Here I am, alone. He and the brat are upstairs watching cartoons. I don’t like the cartoon shows they have on tv, so I’m not taking part in that. I tried to go to the grocery store but I’ve been informed that I need to wait until the brat is gone. I have no idea why, but I’m supposed to wait. What the fuck?
I started a new shrug for myself this morning. I hope it turns out good. It’s a really pretty teal mohair and I’m going to incorporate beads into the sleeves. Mohair is kind of a pain in the ass to work with, but so far I’m enjoying it. I decided it really was time to get back to making things for myself. Besides, that lousy bastard doesn’t deserve another mitten.

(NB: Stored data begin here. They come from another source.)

-- ==== Sys2Proof/Machine/Step.lean ====
section
/-! DEFINITION. One step: the engine executes the HOST's next command (R78, R79). -/

namespace Sys2Proof.Machine

/-- The status a word that is no command raises (R99, R373). -/
def statusOf : DecodeError → Status
  | .illegal => .illegal
  | .badProt => .badProt

/-- The engine executes a command word: the row it decodes to (R102), or the status it raises (R373). -/
def runWord (w : Word) (s : State) : Outcome :=
  match decode (s.variantAt (fieldSlot w)) w with
  | .ok i => exec i s
  | .error e => .next (s.raise (statusOf e))

/-- One step: the HOST's next command runs to completion, after the ID_IN writes and resets that precede
it. With no command to come the engine waits (R400). -/
def step (s : State) : Host.Outcome State Fault Refusal :=
  match s.fetch with
  | (some w, t) => runWord w t
  | (none, t) => .next t

/-- The HOST is going to write this word to CMD before anything else: the next step runs it (log 1). -/
def State.withFetchWord (s : State) (nbits w : Nat) : State :=
  { s with host := .writeCmd (BitVec.ofNat 32 (w % 2 ^ nbits)) :: s.host }

end Sys2Proof.Machine
end

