/-- WRITE_T5577 in the row its slot selects (R102). -/
theorem answers_write (n : BitVec 4) :
    Answers (exec (writeRow (s.variantAt n) n) s) (specStatus s (packWord 6 0 n 0 0).toNat) := by
  rw [exec_writeRow, writeT5577On]
  cases hS : s.allocated? n with
  | none =>
    obtain ⟨-, -, -, -, hstatus⟩ := specStatus_of_not_allocated hS
    rw [hstatus, onRow, onSlot_of_not_allocated hS]
    exact answers_raise s .notAllocated
  | some S =>
    obtain ⟨hslot, -⟩ := allocated?_eq_some.mp hS
    rw [specStatus_write hS, onRow_of_row hS (variantAt_of_slot hslot).symm]
    exact answers_setResp _ (respStatus_resultResp _)

theorem answers_genOn (legal : Nat → Bool) (g : List Byte → BitVec 16) (len : Byte) :
    Answers (genOn legal g len s) (if legal len.toNat then 0 else 8) := by
  rw [genOn]
  split
  · exact answers_setResp _ (respStatus_resultResp _)
  · exact answers_raise s .badLen

/-- Every PROT of R93 has the ALLOC row of a protocol. -/
theorem exists_prot_of_allocRow {prot : BitVec 4} {i : Instr} (h : allocRow prot = .ok i) : ∃ p, i = allocOf p := by
  unfold allocRow at h
  split at h
  case h_1 => cases h; exact ⟨.fdxb, rfl⟩
  case h_2 => cases h; exact ⟨.indala, rfl⟩
  case h_3 => cases h; exact ⟨.ioprox, rfl⟩
  case h_4 => cases h; exact ⟨.jablotron, rfl⟩
  case h_5 => cases h; exact ⟨.paradox, rfl⟩
  case h_6 => cases h; exact ⟨.pac, rfl⟩
  case h_7 => cases h

theorem answers_gen {gsel : BitVec 4} {len : Byte} {i : Instr} (h : genRow gsel len = .ok i) :
    Answers (exec i s) (specStatus s (packWord 7 gsel 0 0 (0#8 ++ len)).toNat) := by
  have hlegal : gsel.toNat < 5 := Nat.not_le.mp fun hge => by rw [genRow_eq_illegal.mpr hge] at h; cases h
  rw [specStatus_gen s len hlegal]
  unfold genRow at h
  split at h
  case h_6 => cases h
  all_goals
    rename_i hsel
    cases h
    rw [hsel]
  case h_1 => rw [exec_genCrc16]; exact answers_genOn s lenUpTo28 _ len
  case h_2 => rw [exec_genCrc8Maxim]; exact answers_genOn s lenUpTo28 _ len
  case h_3 => rw [exec_genXor8]; exact answers_genOn s lenUpTo28 _ len
  case h_4 => rw [exec_genSumComp8]; exact answers_genOn s lenUpTo28 _ len
  case h_5 => rw [exec_genOddPar7]; exact answers_genOn s lenOne _ len

end Rows

/-- A word of the table answers the status the list gives it. -/
theorem TableRow.answers {s : State} {w : Word} {i : Instr} (h : TableRow (s.variantAt (fieldSlot w)) w i) :
    Answers (exec i s) (specStatus s w.toNat) := by
  generalize hv : s.variantAt (fieldSlot w) = v at h
  cases h with
  | alloc prot i hi =>
    have hlegal : prot.toNat ≤ 5 := by
      by_contra hge
      rw [allocRow_eq_badProt.mpr (by omega)] at hi
      cases hi
    obtain ⟨p, rfl⟩ := exists_prot_of_allocRow hi
    rw [specStatus_alloc s hlegal]
    exact answers_alloc s p
  | free n => rw [specStatus_free]; exact answers_free s n
  | start n fmt => exact answers_start s n fmt
  | getData n => exact answers_getData s n
  | gen gsel len i hi => exact answers_gen s hi
  | feed n data =>
    rw [fieldSlot_packWord] at hv
    exact hv ▸ answers_feed s n data
  | modulate n =>
    rw [fieldSlot_packWord] at hv
    exact hv ▸ answers_modulate s n
  | write n =>
    rw [fieldSlot_packWord] at hv
    exact hv ▸ answers_write s n

/-- Every word answers the status the list gives it, whether it decodes or not. -/
theorem runWord_answers (s : State) (w : Word) : Answers (runWord w s) (specStatus s w.toNat) := by
  cases hdecode : decode (s.variantAt (fieldSlot w)) w with
  | ok i =>
    rw [runWord_of_decode hdecode]
    exact (tableRow_of_decode hdecode).answers
  | error e =>
    rw [runWord_of_decode_error hdecode]
    cases e with
    | illegal => rw [specStatus_of_illegal s hdecode]; exact answers_raise s .illegal
    | badProt => rw [specStatus_of_badProt s hdecode]; exact answers_raise s .badProt

/-- Settles O10: the list reads the slots alone of the state, which the CMD write leaves. -/
theorem statusFollowsThePriorityList : Obligations.StatusFollowsThePriorityList := by
  unfold Obligations.StatusFollowsThePriorityList
  intro s w rest hhost
  rw [step_of_writeCmd hhost]
  exact runWord_answers ((s.setCmd w).setHost rest) w

/-- Settles O8: the engine waits, or runs a word, and every word answers. -/
theorem stepAlwaysAnswersANextState : Obligations.StepAlwaysAnswersANextState := by
  unfold Obligations.StepAlwaysAnswersANextState
  intro s
  rw [step]
  cases hfetch : s.fetch with
  | mk taken t =>
    cases taken with
    | none => exact ⟨t, rfl⟩
    | some w =>
      obtain ⟨u, hrun, -⟩ := runWord_answers t w
      exact ⟨u, hrun⟩

end Sys2Proof.Machine
end

section
/-! PROOFS. Reset (R400) has the invariant and the values of its table; START again and ALLOC leave the slot START gives
(R401, R402); PAC is never decoded (R333). -/

namespace Sys2Proof.Machine

/-! ### Reset (R400) -/

/-- Settles O12. -/
theorem resetHasTheInvariant : Obligations.ResetHasTheInvariant := by
  unfold Obligations.ResetHasTheInvariant
  intro c h hc
  exact resetWith_inv hc h

/-- Settles O13: every slot after reset is the free slot, and every buffer is zero. -/
theorem resetLeavesTheValuesOfTheTable : Obligations.ResetLeavesTheValuesOfTheTable := by
  unfold Obligations.ResetLeavesTheValuesOfTheTable
  intro c h r
  refine ⟨List.length_replicate, fun S hS => ?slots, rfl, fun k => ?ids, fun p i => ?wave, fun p => ?waveLen,
    fun k => ?blocks, rfl⟩
  case slots =>
    rw [List.eq_of_mem_replicate hS]
    refine ⟨rfl, rfl, rfl, rfl, fun k => ?_, rfl, rfl, rfl, rfl, rfl, rfl, nofun, rfl, nofun, rfl, rfl, rfl⟩
    simp [Slot.free, IdBytes.zero]
  case ids => simp [r, State.resetWith, IdBytes.zero]
  case wave => simp [r, State.waveAt, State.resetWith, WaveBuf.zero]
  case waveLen => simp [r, State.resetWith, WaveBuf.zero]
  case blocks => simp [r, State.resetWith]

/-! ### START twice (R402) -/

theorem allocated?_setSlot_self {s : State} {n : BitVec 4} {S T : Slot} (r : Word) (hS : s.allocated? n = some S)
    (hT : T.alloc = true) : ((s.setSlot n.toNat T).setResp r).allocated? n = some T := by
  obtain ⟨hslot, -⟩ := allocated?_eq_some.mp hS
  obtain ⟨hlt, -⟩ := List.getElem?_eq_some_iff.mp hslot
  exact allocated?_eq_some.mpr ⟨List.getElem?_set_self hlt, hT⟩

theorem allocated?_setSlot_of_ne {s : State} {n : BitVec 4} {m : Nat} (T : Slot) (r : Word) (h : m ≠ n.toNat) :
    ((s.setSlot m T).setResp r).allocated? n = s.allocated? n :=
  allocated?_congr (List.getElem?_set_ne h)

theorem respStatus_raise_ne_zero (s : State) {e : Status} (h : e ≠ .ok) : respStatus (s.raise e).resp ≠ 0 := by
  rw [State.raise_resp, respStatus_errorResp]
  cases e with
  | ok => exact absurd rfl h
  | _ => decide

/-- Two machines that have one allocated slot n agree on the slot. -/
theorem slot_eq_of_allocated? {s t : State} {n : BitVec 4} {S : Slot} (hs : s.allocated? n = some S)
    (ht : t.allocated? n = some S) : s.slots[n.toNat]? = t.slots[n.toNat]? := by
  obtain ⟨hs, -⟩ := allocated?_eq_some.mp hs
  obtain ⟨ht, -⟩ := allocated?_eq_some.mp ht
  rw [hs, ht]

/-- A START that completed found an allocated slot, and a layout of its protocol, and left the slot fresh (R122). -/
theorem started_of_ok {s t : State} {n fmt : BitVec 4} (h : exec (.start n fmt) s = .next t)
    (hok : respStatus t.resp = 0) :
    ∃ S f, s.allocated? n = some S ∧ layoutOfFmt S.prot fmt = some f
      ∧ t = (s.setSlot n.toNat (Slot.fresh s.cfg S.prot f)).setResp okResp
      ∧ t.allocated? n = some (Slot.fresh s.cfg S.prot f) := by
  obtain ⟨-, rfl⟩ | ⟨S, hS, ⟨-, rfl⟩ | ⟨f, hf, rfl⟩⟩ := execStart_next h
  · exact absurd hok (respStatus_raise_ne_zero s (by decide))
  · exact absurd hok (respStatus_raise_ne_zero s (by decide))
  · exact ⟨S, f, hS, hf, rfl, allocated?_setSlot_self _ hS rfl⟩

I’m still grumpy cuz he’s still being a bastard. He thinks he’s getting sex this afternoon. WRONG. I want nothing to do with him.
And really, he doesn’t seem to want anything to do with anyone else. We haven’t done anything since the brat has been here besides watch tv. Last night it was a movie, today it’s cartoons. We haven’t done any craft projects or really anything. And he’s content with this. Truly a terrible father.

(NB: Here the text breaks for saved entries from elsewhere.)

-- ==== Sys2Proof/WellFormed.lean ====
section
/-!
DEFINITION. Which instructions are well formed: no field takes a value that its row of opcode_table.json excludes (30_encoding R166).
-/

namespace Sys2Proof

/-- The operand names a register: the field is not 110, which belongs to the row of the (HL) form. -/
def R8.isReg : R8 → Bool
  | .reg _ => true
  | .ind => false

/-- The operand names a pair: the field is not 11, which belongs to the row of the AF form. -/
def StkPair.isPair : StkPair → Bool
  | .pair _ => true
  | .af => false

/-- No field takes an excluded value (30_encoding R166). -/
def Instr.wellFormed : Instr → Bool
  | .ldRR d r => d.isReg && r.isReg
  | .ldRN d _ => d.isReg
  | .ldRHl d => d.isReg
  | .ldHlR r => r.isReg
  | .ldHlN _ => true
  | .ldABc => true
  | .ldADe => true
  | .ldBcA => true
  | .ldDeA => true
  | .ldANn _ => true
  | .ldNnA _ => true
  | .ldhAN _ => true
  | .ldhNA _ => true
  | .ldhAC => true
  | .ldhCA => true
  | .ldHliA => true
  | .ldAHli => true
  | .ldHldA => true
  | .ldAHld => true
  | .ldRrNn _ _ => true
  | .ldNnSp _ => true
  | .ldSpHl => true
  | .ldHlSpE _ => true
  | .pushRr qq => qq.isPair
  | .pushAf => true
  | .popAf => true
  | .popRr qq => qq.isPair
  | .addAR r => r.isReg
  | .addAHl => true
  | .addAN _ => true
  | .adcAR r => r.isReg
  | .adcAHl => true
  | .adcAN _ => true
  | .subR r => r.isReg
  | .subHl => true
  | .subN _ => true
  | .sbcAR r => r.isReg
  | .sbcAHl => true
  | .sbcAN _ => true
  | .andR r => r.isReg
  | .andHl => true
  | .andN _ => true
  | .xorR r => r.isReg
  | .xorHl => true
  | .xorN _ => true
  | .orR r => r.isReg
  | .orHl => true
  | .orN _ => true
  | .cpR r => r.isReg
  | .cpHl => true
  | .cpN _ => true
  | .incR d => d.isReg
  | .incHl => true
  | .decR d => d.isReg
  | .decHl => true
  | .daa => true
  | .cpl => true
  | .scf => true
  | .ccf => true
  | .addHlRr _ => true
  | .incRr _ => true
  | .decRr _ => true
  | .addSpE _ => true
  | .rlca => true
  | .rrca => true
  | .rla => true
  | .rra => true
  | .rlcR r => r.isReg
  | .rlcHl => true
  | .rrcR r => r.isReg
  | .rrcHl => true
  | .rlR r => r.isReg
  | .rlHl => true
  | .rrR r => r.isReg
  | .rrHl => true
  | .slaR r => r.isReg
  | .slaHl => true
  | .sraR r => r.isReg
  | .sraHl => true
  | .swapR r => r.isReg
  | .swapHl => true
  | .srlR r => r.isReg
  | .srlHl => true
  | .bitBR _ r => r.isReg
  | .bitBHl _ => true
  | .resBR _ r => r.isReg
  | .resBHl _ => true
  | .setBR _ r => r.isReg
  | .setBHl _ => true
  | .jpNn _ => true
  | .jpCcNn _ _ => true
  | .jpHl => true
  | .jrE _ => true
  | .jrCcE _ _ => true
  | .callNn _ => true
  | .callCcNn _ _ => true
  | .ret => true
  | .retCc _ => true
  | .reti => true
  | .rst _ => true
  | .nop => true
  | .halt => true
  | .stop _ => true
  | .di => true
  | .ei => true

end Sys2Proof
end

I guess I’ll hide down here and knit all day. God knows I’ve got plenty of other things I should be doing, but if he’s doing nothing, then so am I.
The mood is shit, pure and utter shit. I’m feeling a borderline episode coming on and there he sits, glued to the tv and his fucking Nook doing NOTHING. Why in the name of all that is holy am I still with that piece of shit???
I really don’t want to get any alcohol for tonight. I can’t even begin to imagine what tonight holds in store. He hasn’t really gotten drunk in awhile now and I’ve pretty well gotten used to having him sober. But I know if I tell him that he can’t drink tonight that he’ll just go behind my back and do it anyway. Better to have it out in the open and know what’s going on than to have him sneak off in the middle of the night.
Maybe I should just make my stand and go to the store anyway.